Among the entries below, find the lines with the word "theorem" and return them.

Stored data entries:
╭──

-- ==== Sys2Proof/Tests/Slice0.lean ====
section
/-!
SUPPORT. Tests of the model against the spec: words decoded, ill-formed terms refused, worked examples, and a witness for
the hypotheses of each statement. Every expected value is taken from the spec, by hand.
-/

namespace Sys2Proof.Tests

open Sys2Proof Sys2Proof.Machine

set_option maxRecDepth 20000
set_option Elab.async false

/-- The words of the system instructions, the prefix and the lane claims (R95 majors 0x01 to 0x04, and the long no-operations), by the field positions of R81 to R89 and the maps of R95 to R97. -/
theorem test_decode_system :
    decode 0x4#128 = .instr (.nop { rd := 0, rs1 := 0, rs2 := 0, imm := 0 }) ∧
    decode 0x5#128 = .instr (.nopLong { d := 0, a := 0, b := 0, c := 0, e := 0, g1 := 0, g2 := 0, ty := 0, ch := 0, yld := 0, dly := 0, imm := 0 }) ∧
    decode 0x6#128 = .instr (.nopExt { d := 0, a := 0, b := 0, c := 0, e := 0, g1 := 0, g2 := 0, ty := 0, ch := 0, yld := 0, dly := 0, tail := 0 }) ∧
    decode 0x10000004#128 = .instr (.brk { rd := 0, rs1 := 0, rs2 := 0, imm := 0 }) ∧
    decode 0x720000004#128 = .instr (.trap { rd := 0, rs1 := 0, rs2 := 0, imm := 7 }) ∧
    decode 0x30000004#128 = .instr (.eret { rd := 0, rs1 := 0, rs2 := 0, imm := 0 }) ∧
    decode 0x40000004#128 = .instr (.hend { rd := 0, rs1 := 0, rs2 := 0, imm := 0 }) ∧
    decode 0xA0000004#128 = .instr (.kfence { rd := 0, rs1 := 0, rs2 := 0, imm := 0 }) ∧
    decode 0x150004404#128 = .instr (.mfsr { rd := 17, rs1 := 0, rs2 := 0, imm := 1 }) ∧
    decode 0x160030004#128 = .instr (.mtsr { rd := 0, rs1 := 3, rs2 := 0, imm := 1 }) ∧
    decode 0x60030004#128 = .instr (.mtsrSr { rd := 0, rs1 := 3, rs2 := 0, imm := 0 }) ∧
    decode 0x760030004#128 = .instr (.mtsrCsplit { rd := 0, rs1 := 3, rs2 := 0, imm := 7 }) ∧
    decode 0x860030004#128 = .instr (.mtsrVgrp { rd := 0, rs1 := 3, rs2 := 0, imm := 8 }) ∧
    decode 0xA60030004#128 = .instr (.mtsrMgstall { rd := 0, rs1 := 3, rs2 := 0, imm := 10 }) ∧
    decode 0x1160030004#128 = .instr (.mtsrDridx { rd := 0, rs1 := 3, rs2 := 0, imm := 17 }) ∧
    decode 0x1860030004#128 = .instr (.mtsrDrrpl { rd := 0, rs1 := 3, rs2 := 0, imm := 24 }) ∧
    decode 0x270002404#128 = .instr (.rid { rd := 9, rs1 := 0, rs2 := 0, imm := 2 }) ∧
    decode 0x80060004#128 = .instr (.hjoin { rd := 0, rs1 := 6, rs2 := 0, imm := 0 }) ∧
    decode 0x90061404#128 = .instr (.gaddr { rd := 5, rs1 := 6, rs2 := 0, imm := 0 }) ∧
    decode 0x400061408#128 = .instr (.hstart { rd := 5, rs1 := 6, rs2 := 0, imm := 4 }) ∧
    decode 0x410061408#128 = .instr (.hstartM { rd := 5, rs1 := 6, rs2 := 0, imm := 4 }) ∧
    decode 0x6140C#128 = .instr (.vclaim { rd := 5, rs1 := 6, rs2 := 0, imm := 0 }) ∧
    decode 0x1000140C#128 = .instr (.vrenew { rd := 5, rs1 := 0, rs2 := 0, imm := 0 }) ∧
    decode 0x320140010#128 = .instr (.fmt 2 { rd := 0, rs1 := 20, rs2 := 0, imm := 3 }) :=
  ⟨rfl, rfl, rfl, rfl, rfl, rfl, rfl, rfl, rfl, rfl, rfl, rfl, rfl, rfl, rfl, rfl, rfl, rfl, rfl, rfl, rfl, rfl, rfl, rfl⟩

/-- The words of the register forms of R115 and R116, by the field positions of R81 to R89 and the maps of R95 to R97. -/
theorem test_decode_alu_1 :
    decode 0x30B2820#128 = .instr (.add { rd := 10, rs1 := 11, rs2 := 12, imm := 0 }) ∧
    decode 0x130B2820#128 = .instr (.sub { rd := 10, rs1 := 11, rs2 := 12, imm := 0 }) ∧
    decode 0x230B2820#128 = .instr (.and { rd := 10, rs1 := 11, rs2 := 12, imm := 0 }) ∧
    decode 0x330B2820#128 = .instr (.or { rd := 10, rs1 := 11, rs2 := 12, imm := 0 }) ∧
    decode 0x430B2820#128 = .instr (.xor { rd := 10, rs1 := 11, rs2 := 12, imm := 0 }) ∧
    decode 0x530B2820#128 = .instr (.shl { rd := 10, rs1 := 11, rs2 := 12, imm := 0 }) ∧
    decode 0x630B2820#128 = .instr (.shr { rd := 10, rs1 := 11, rs2 := 12, imm := 0 }) ∧
    decode 0x730B2820#128 = .instr (.sra { rd := 10, rs1 := 11, rs2 := 12, imm := 0 }) ∧
    decode 0x830B2820#128 = .instr (.mul { rd := 10, rs1 := 11, rs2 := 12, imm := 0 }) ∧
    decode 0x930B2820#128 = .instr (.mulh { rd := 10, rs1 := 11, rs2 := 12, imm := 0 }) ∧
    decode 0xA30B2820#128 = .instr (.mulhu { rd := 10, rs1 := 11, rs2 := 12, imm := 0 }) ∧
    decode 0xB30B2820#128 = .instr (.div { rd := 10, rs1 := 11, rs2 := 12, imm := 0 }) ∧
    decode 0xC30B2820#128 = .instr (.divu { rd := 10, rs1 := 11, rs2 := 12, imm := 0 }) ∧
    decode 0xD30B2820#128 = .instr (.rem { rd := 10, rs1 := 11, rs2 := 12, imm := 0 }) ∧
    decode 0xE30B2820#128 = .instr (.remu { rd := 10, rs1 := 11, rs2 := 12, imm := 0 }) ∧
    decode 0xF30B2820#128 = .instr (.andn { rd := 10, rs1 := 11, rs2 := 12, imm := 0 }) ∧
    decode 0x30B2828#128 = .instr (.slt { rd := 10, rs1 := 11, rs2 := 12, imm := 0 }) ∧
    decode 0x130B2828#128 = .instr (.sltu { rd := 10, rs1 := 11, rs2 := 12, imm := 0 }) ∧
    decode 0x230B2828#128 = .instr (.min { rd := 10, rs1 := 11, rs2 := 12, imm := 0 }) ∧
    decode 0x330B2828#128 = .instr (.minu { rd := 10, rs1 := 11, rs2 := 12, imm := 0 }) ∧
    decode 0x430B2828#128 = .instr (.max { rd := 10, rs1 := 11, rs2 := 12, imm := 0 }) ∧
    decode 0x530B2828#128 = .instr (.maxu { rd := 10, rs1 := 11, rs2 := 12, imm := 0 }) ∧
    decode 0x630B2828#128 = .instr (.addSat { rd := 10, rs1 := 11, rs2 := 12, imm := 0 }) ∧
    decode 0x730B2828#128 = .instr (.subSat { rd := 10, rs1 := 11, rs2 := 12, imm := 0 }) :=
  ⟨rfl, rfl, rfl, rfl, rfl, rfl, rfl, rfl, rfl, rfl, rfl, rfl, rfl, rfl, rfl, rfl, rfl, rfl, rfl, rfl, rfl, rfl, rfl, rfl⟩

/-- The words of the register forms of R115 and R116, by the field positions of R81 to R89 and the maps of R95 to R97. -/
theorem test_decode_alu_2 :
    decode 0x830B2828#128 = .instr (.adduSat { rd := 10, rs1 := 11, rs2 := 12, imm := 0 }) ∧
    decode 0x930B2828#128 = .instr (.subuSat { rd := 10, rs1 := 11, rs2 := 12, imm := 0 }) ∧
    decode 0xA30B2828#128 = .instr (.mulSat { rd := 10, rs1 := 11, rs2 := 12, imm := 0 }) ∧
    decode 0xB30B2828#128 = .instr (.muluSat { rd := 10, rs1 := 11, rs2 := 12, imm := 0 }) ∧
    decode 0xC30B2828#128 = .instr (.rol { rd := 10, rs1 := 11, rs2 := 12, imm := 0 }) ∧
    decode 0xD30B2828#128 = .instr (.ror { rd := 10, rs1 := 11, rs2 := 12, imm := 0 }) :=
  ⟨rfl, rfl, rfl, rfl, rfl, rfl⟩

/-- The words of the immediate forms of R115 and R116, by the field positions of R81 to R89 and the maps of R95 to R97. -/
theorem test_decode_aluImm_1 :
    decode 0xFFFFFFFE000B2824#128 = .instr (.addImm { rd := 10, rs1 := 11, rs2 := 0, imm := 4294967294 }) ∧
    decode 0xFFFFFFFE100B2824#128 = .instr (.subImm { rd := 10, rs1 := 11, rs2 := 0, imm := 4294967294 }) ∧
    decode 0xFFFFFFFE200B2824#128 = .instr (.andImm { rd := 10, rs1 := 11, rs2 := 0, imm := 4294967294 }) ∧
    decode 0xFFFFFFFE300B2824#128 = .instr (.orImm { rd := 10, rs1 := 11, rs2 := 0, imm := 4294967294 }) ∧
    decode 0xFFFFFFFE400B2824#128 = .instr (.xorImm { rd := 10, rs1 := 11, rs2 := 0, imm := 4294967294 }) ∧
    decode 0x2A500B2824#128 = .instr (.shlImm { rd := 10, rs1 := 11, rs2 := 0, imm := 42 }) ∧
    decode 0x2A600B2824#128 = .instr (.shrImm { rd := 10, rs1 := 11, rs2 := 0, imm := 42 }) ∧
    decode 0x2A700B2824#128 = .instr (.sraImm { rd := 10, rs1 := 11, rs2 := 0, imm := 42 }) ∧
    decode 0xFFFFFFFE800B2824#128 = .instr (.mulImm { rd := 10, rs1 := 11, rs2 := 0, imm := 4294967294 }) ∧
    decode 0xFFFFFFFE900B2824#128 = .instr (.mulhImm { rd := 10, rs1 := 11, rs2 := 0, imm := 4294967294 }) ∧
    decode 0xFFFFFFFEA00B2824#128 = .instr (.mulhuImm { rd := 10, rs1 := 11, rs2 := 0, imm := 4294967294 }) ∧
    decode 0xFFFFFFFEB00B2824#128 = .instr (.divImm { rd := 10, rs1 := 11, rs2 := 0, imm := 4294967294 }) ∧
    decode 0xFFFFFFFEC00B2824#128 = .instr (.divuImm { rd := 10, rs1 := 11, rs2 := 0, imm := 4294967294 }) ∧
    decode 0xFFFFFFFED00B2824#128 = .instr (.remImm { rd := 10, rs1 := 11, rs2 := 0, imm := 4294967294 }) ∧
    decode 0xFFFFFFFEE00B2824#128 = .instr (.remuImm { rd := 10, rs1 := 11, rs2 := 0, imm := 4294967294 }) ∧
    decode 0xFFFFFFFEF00B2824#128 = .instr (.andnImm { rd := 10, rs1 := 11, rs2 := 0, imm := 4294967294 }) ∧
    decode 0xFFFFFFFE000B282C#128 = .instr (.sltImm { rd := 10, rs1 := 11, rs2 := 0, imm := 4294967294 }) ∧
    decode 0xFFFFFFFE100B282C#128 = .instr (.sltuImm { rd := 10, rs1 := 11, rs2 := 0, imm := 4294967294 }) ∧
    decode 0xFFFFFFFE200B282C#128 = .instr (.minImm { rd := 10, rs1 := 11, rs2 := 0, imm := 4294967294 }) ∧
    decode 0xFFFFFFFE300B282C#128 = .instr (.minuImm { rd := 10, rs1 := 11, rs2 := 0, imm := 4294967294 }) ∧
    decode 0xFFFFFFFE400B282C#128 = .instr (.maxImm { rd := 10, rs1 := 11, rs2 := 0, imm := 4294967294 }) ∧
    decode 0xFFFFFFFE500B282C#128 = .instr (.maxuImm { rd := 10, rs1 := 11, rs2 := 0, imm := 4294967294 }) ∧
    decode 0xFFFFFFFE600B282C#128 = .instr (.addSatImm { rd := 10, rs1 := 11, rs2 := 0, imm := 4294967294 }) ∧
    decode 0xFFFFFFFE700B282C#128 = .instr (.subSatImm { rd := 10, rs1 := 11, rs2 := 0, imm := 4294967294 }) :=
  ⟨rfl, rfl, rfl, rfl, rfl, rfl, rfl, rfl, rfl, rfl, rfl, rfl, rfl, rfl, rfl, rfl, rfl, rfl, rfl, rfl, rfl, rfl, rfl, rfl⟩

/-- The words of the immediate forms of R115 and R116, by the field positions of R81 to R89 and the maps of R95 to R97. -/
theorem test_decode_aluImm_2 :
    decode 0xFFFFFFFE800B282C#128 = .instr (.adduSatImm { rd := 10, rs1 := 11, rs2 := 0, imm := 4294967294 }) ∧
    decode 0xFFFFFFFE900B282C#128 = .instr (.subuSatImm { rd := 10, rs1 := 11, rs2 := 0, imm := 4294967294 }) ∧
    decode 0xFFFFFFFEA00B282C#128 = .instr (.mulSatImm { rd := 10, rs1 := 11, rs2 := 0, imm := 4294967294 }) ∧
    decode 0xFFFFFFFEB00B282C#128 = .instr (.muluSatImm { rd := 10, rs1 := 11, rs2 := 0, imm := 4294967294 }) ∧
    decode 0x2AC00B282C#128 = .instr (.rolImm { rd := 10, rs1 := 11, rs2 := 0, imm := 42 }) ∧
    decode 0x2AD00B282C#128 = .instr (.rorImm { rd := 10, rs1 := 11, rs2 := 0, imm := 42 }) :=
  ⟨rfl, rfl, rfl, rfl, rfl, rfl⟩

/-- The words of guarded and wide scalar forms (R96), by the field positions of R81 to R89 and the maps of R95 to R97. -/
theorem test_decode_guarded :
    decode 0x800071850409#128 = .instr (.guardedAluReg 1 { d := 5, a := 6, b := 7, c := 0, e := 0, g1 := 2, g2 := 0, ty := 0, ch := 0, yld := 0, dly := 0, imm := 0 }) ∧
    decode 0x4000280000185040D#128 = .instr (.guardedAluImm 1 { d := 5, a := 6, b := 0, c := 0, e := 0, g1 := 10, g2 := 0, ty := 0, ch := 0, yld := 0, dly := 0, imm := 4 }) ∧
    decode 0x800071850411#128 = .instr (.guardedAlu2Reg 1 { d := 5, a := 6, b := 7, c := 0, e := 0, g1 := 2, g2 := 0, ty := 0, ch := 0, yld := 0, dly := 0, imm := 0 }) ∧
    decode 0x40002800001850415#128 = .instr (.guardedAlu2Imm 1 { d := 5, a := 6, b := 0, c := 0, e := 0, g1 := 10, g2 := 0, ty := 0, ch := 0, yld := 0, dly := 0, imm := 4 }) ∧
    decode 0x400000800001850819#128 = .instr (.guardedLd 2 { d := 5, a := 6, b := 0, c := 0, e := 0, g1 := 2, g2 := 0, ty := 0, ch := 0, yld := 0, dly := 0, scp := 0, str := 0, off := 64 }) ∧
    decode 0x40000080007180081D#128 = .instr (.guardedSt 2 { d := 0, a := 6, b := 7, c := 0, e := 0, g1 := 2, g2 := 0, ty := 0, ch := 0, yld := 0, dly := 0, scp := 0, str := 0, off := 64 }) ∧
    decode 0x48002071850021#128 = .instr (.fma { d := 5, a := 6, b := 7, c := 8, e := 0, g1 := 0, g2 := 2, ty := 1, ch := 0, yld := 0, dly := 0, imm := 0 }) ∧
    decode 0x90071850421#128 = .instr (.mulWide { d := 5, a := 6, b := 7, c := 0, e := 9, g1 := 0, g2 := 0, ty := 0, ch := 0, yld := 0, dly := 0, imm := 0 }) ∧
    decode 0x90071850821#128 = .instr (.muluWide { d := 5, a := 6, b := 7, c := 0, e := 9, g1 := 0, g2 := 0, ty := 0, ch := 0, yld := 0, dly := 0, imm := 0 }) ∧
    decode 0xC400071850C21#128 = .instr (.csel { d := 5, a := 6, b := 7, c := 0, e := 0, g1 := 1, g2 := 3, ty := 0, ch := 0, yld := 0, dly := 0, imm := 0 }) :=
  ⟨rfl, rfl, rfl, rfl, rfl, rfl, rfl, rfl, rfl, rfl⟩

╰──

Your response:
theorem test_decode_system :
theorem test_decode_alu_1 :
theorem test_decode_alu_2 :
theorem test_decode_aluImm_1 :
theorem test_decode_aluImm_2 :
theorem test_decode_guarded :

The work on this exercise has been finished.